Evaluate $$\int _{\Gamma}x^2(y+1)dx-xy^2dy$$ where $\Gamma = \{(x,y):x^2+y^2=1, y\geq 0\}$ counter clockwise.
So $\Gamma$ is the upper half of the unit circle, we use Green:
$$\int_{x=1}^{x=-1}\int_{y=0}^{y=\sqrt{1-x^2}}-(x^2+y^2)ydx$$
Using polar we get
$$\int_{0}^{\pi}\int_{0}^{1}(-r^2cos^2\theta-r^2sin^2\theta)r dr d\theta = \int_{0}^{\pi}\int_{0}^{1}-r^3drd\theta= -\frac{\pi}{4}$$
next we have to reduce the curve from $-1$ to $1$
$\gamma(t)=(t,0)$ where $t\in[-1,1]$
So $$\int_{-1}^{1} (t^2(0+1),-t*0^2)\cdot(1,0)=\int _{-1}^{1}t^2dt=\frac{2}{3}$$
But the answer can not $$-\frac{\pi}{4}-\frac{2}{3}$$ so it is obviously a mistake, where did I got it wrong?

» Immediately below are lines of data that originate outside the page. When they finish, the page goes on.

@[simp] theorem State.evictFor_frame (s : State) (n : Site) :
    (s.evictFor n).reg = s.reg ∧ (s.evictFor n).mem = s.mem ∧ (s.evictFor n).chain = s.chain ∧
    (s.evictFor n).sites = s.sites ∧ (s.evictFor n).chans = s.chans ∧ (s.evictFor n).waiting = s.waiting ∧
    (s.evictFor n).keys = s.keys ∧ (s.evictFor n).comp = s.comp ∧ (s.evictFor n).contact = s.contact ∧
    (s.evictFor n).tieOrder = s.tieOrder ∧ (s.evictFor n).freeCount = s.freeCount ∧
    (s.evictFor n).pending = s.pending := by
  unfold State.evictFor
  try dsimp only
  (repeat' split) <;> simp

@[simp] theorem State.evictDry_frame (s : State) :
    (s.evictDry).reg = s.reg ∧ (s.evictDry).mem = s.mem ∧ (s.evictDry).chain = s.chain ∧
    (s.evictDry).sites = s.sites ∧ (s.evictDry).chans = s.chans ∧ (s.evictDry).waiting = s.waiting ∧
    (s.evictDry).keys = s.keys ∧ (s.evictDry).comp = s.comp ∧ (s.evictDry).escrow = s.escrow ∧
    (s.evictDry).contact = s.contact ∧ (s.evictDry).tieOrder = s.tieOrder ∧
    (s.evictDry).freeCount = s.freeCount ∧ (s.evictDry).pending = s.pending := by
  unfold State.evictDry
  try dsimp only
  (repeat' split) <;> simp

@[simp] theorem State.parkDry_frame (s : State) (n : Site) (c : SiteCtx) :
    (s.parkDry n c).reg = s.reg ∧ (s.parkDry n c).chans = s.chans ∧ (s.parkDry n c).comp = s.comp ∧
    (s.parkDry n c).contact = s.contact ∧ (s.parkDry n c).pending = s.pending := by
  unfold State.parkDry; simp only []; split <;> simp

@[simp] theorem State.voidLive_frame (s : State) (p : ParkedContext) :
    (s.voidLive p).reg = s.reg ∧ (s.voidLive p).counters = s.counters ∧ (s.voidLive p).mem = s.mem ∧
    (s.voidLive p).chain = s.chain ∧ (s.voidLive p).sites = s.sites ∧ (s.voidLive p).chans = s.chans ∧
    (s.voidLive p).waiting = s.waiting ∧ (s.voidLive p).keys = s.keys ∧ (s.voidLive p).comp = s.comp ∧
    (s.voidLive p).contact = s.contact ∧ (s.voidLive p).tieOrder = s.tieOrder ∧
    (s.voidLive p).freeCount = s.freeCount ∧ (s.voidLive p).pending = s.pending := by
  simp [State.voidLive]

@[simp] theorem State.voidDry_frame (s : State) (p : ParkedContext) :
    (s.voidDry p).reg = s.reg ∧ (s.voidDry p).mem = s.mem ∧ (s.voidDry p).chain = s.chain ∧
    (s.voidDry p).sites = s.sites ∧ (s.voidDry p).chans = s.chans ∧ (s.voidDry p).waiting = s.waiting ∧
    (s.voidDry p).keys = s.keys ∧ (s.voidDry p).comp = s.comp ∧ (s.voidDry p).escrow = s.escrow ∧
    (s.voidDry p).contact = s.contact ∧ (s.voidDry p).tieOrder = s.tieOrder ∧
    (s.voidDry p).freeCount = s.freeCount ∧ (s.voidDry p).pending = s.pending := by
  simp [State.voidDry]

@[simp] theorem State.voidHeld_frame (s : State) :
    s.voidHeld.reg = s.reg ∧
    s.voidHeld.mem = s.mem ∧
    s.voidHeld.chain = s.chain ∧
    s.voidHeld.sites = s.sites ∧
    s.voidHeld.chans = s.chans ∧
    s.voidHeld.waiting = s.waiting ∧
    s.voidHeld.keys = s.keys ∧
    s.voidHeld.comp = s.comp ∧
    s.voidHeld.contact = s.contact ∧
    s.voidHeld.tieOrder = s.tieOrder ∧
    s.voidHeld.freeCount = s.freeCount ∧
    s.voidHeld.pending = s.pending := by
  unfold State.voidHeld
  split
  · exact ⟨foldl_keeps _ State.reg (by simp) _ s,
      foldl_keeps _ State.mem (by simp) _ s,
      foldl_keeps _ State.chain (by simp) _ s,
      foldl_keeps _ State.sites (by simp) _ s,
      foldl_keeps _ State.chans (by simp) _ s,
      foldl_keeps _ State.waiting (by simp) _ s,
      foldl_keeps _ State.keys (by simp) _ s,
      foldl_keeps _ State.comp (by simp) _ s,
      foldl_keeps _ State.contact (by simp) _ s,
      foldl_keeps _ State.tieOrder (by simp) _ s,
      foldl_keeps _ State.freeCount (by simp) _ s,
      foldl_keeps _ State.pending (by simp) _ s⟩
  · exact ⟨foldl_keeps _ State.reg (by simp) _ s,
      foldl_keeps _ State.mem (by simp) _ s,
      foldl_keeps _ State.chain (by simp) _ s,
      foldl_keeps _ State.sites (by simp) _ s,
      foldl_keeps _ State.chans (by simp) _ s,
      foldl_keeps _ State.waiting (by simp) _ s,
      foldl_keeps _ State.keys (by simp) _ s,
      foldl_keeps _ State.comp (by simp) _ s,
      foldl_keeps _ State.contact (by simp) _ s,
      foldl_keeps _ State.tieOrder (by simp) _ s,
      foldl_keeps _ State.freeCount (by simp) _ s,
      foldl_keeps _ State.pending (by simp) _ s⟩

@[simp] theorem State.voidAllAnswered_frame (s : State) :
    (s.voidAllAnswered).reg = s.reg ∧ (s.voidAllAnswered).counters = s.counters ∧
    (s.voidAllAnswered).mem = s.mem ∧ (s.voidAllAnswered).chain = s.chain ∧
    (s.voidAllAnswered).sites = s.sites ∧ (s.voidAllAnswered).chans = s.chans ∧
    (s.voidAllAnswered).waiting = s.waiting ∧ (s.voidAllAnswered).keys = s.keys ∧
    (s.voidAllAnswered).comp = s.comp ∧ (s.voidAllAnswered).dies = s.dies ∧
    (s.voidAllAnswered).contact = s.contact ∧ (s.voidAllAnswered).tieOrder = s.tieOrder ∧
    (s.voidAllAnswered).freeCount = s.freeCount ∧ (s.voidAllAnswered).pending = s.pending := by
  unfold State.voidAllAnswered
  try dsimp only
  (repeat' split) <;> simp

We have a curve $\Gamma = \{(x, y) \space : \space x^2 + y^2 =1, \space y \ge 0 \}$, which is not a closed curve, it is the upper semi-circular arc (counter clockwise). In this case it is better to find a parametric equation for such curve, what is $$\Gamma=\cases{x=\cos t\\y=\sin t}, \space \space \space t \in \left[ 0, \pi \right].$$
Now we have: $$\int_{\Gamma} x^2(y+1)dx - xy^2dy=\int_0^{\pi}\left[\cos^2t(\sin t + 1)(-\sin t) - \cos t\sin^2t\cos t\right]dt=\int_0^{\pi}\left[\cos^2t(-\sin^2t - \sin t) - \cos^2t\sin^2t\right]dt=\int_0^{\pi}\left[\cos^2t\left(-2\sin^2t - \sin t \right) \right]dt=\dots=\boxed{-\frac{2}{3}-\frac{\pi}{4}}.$$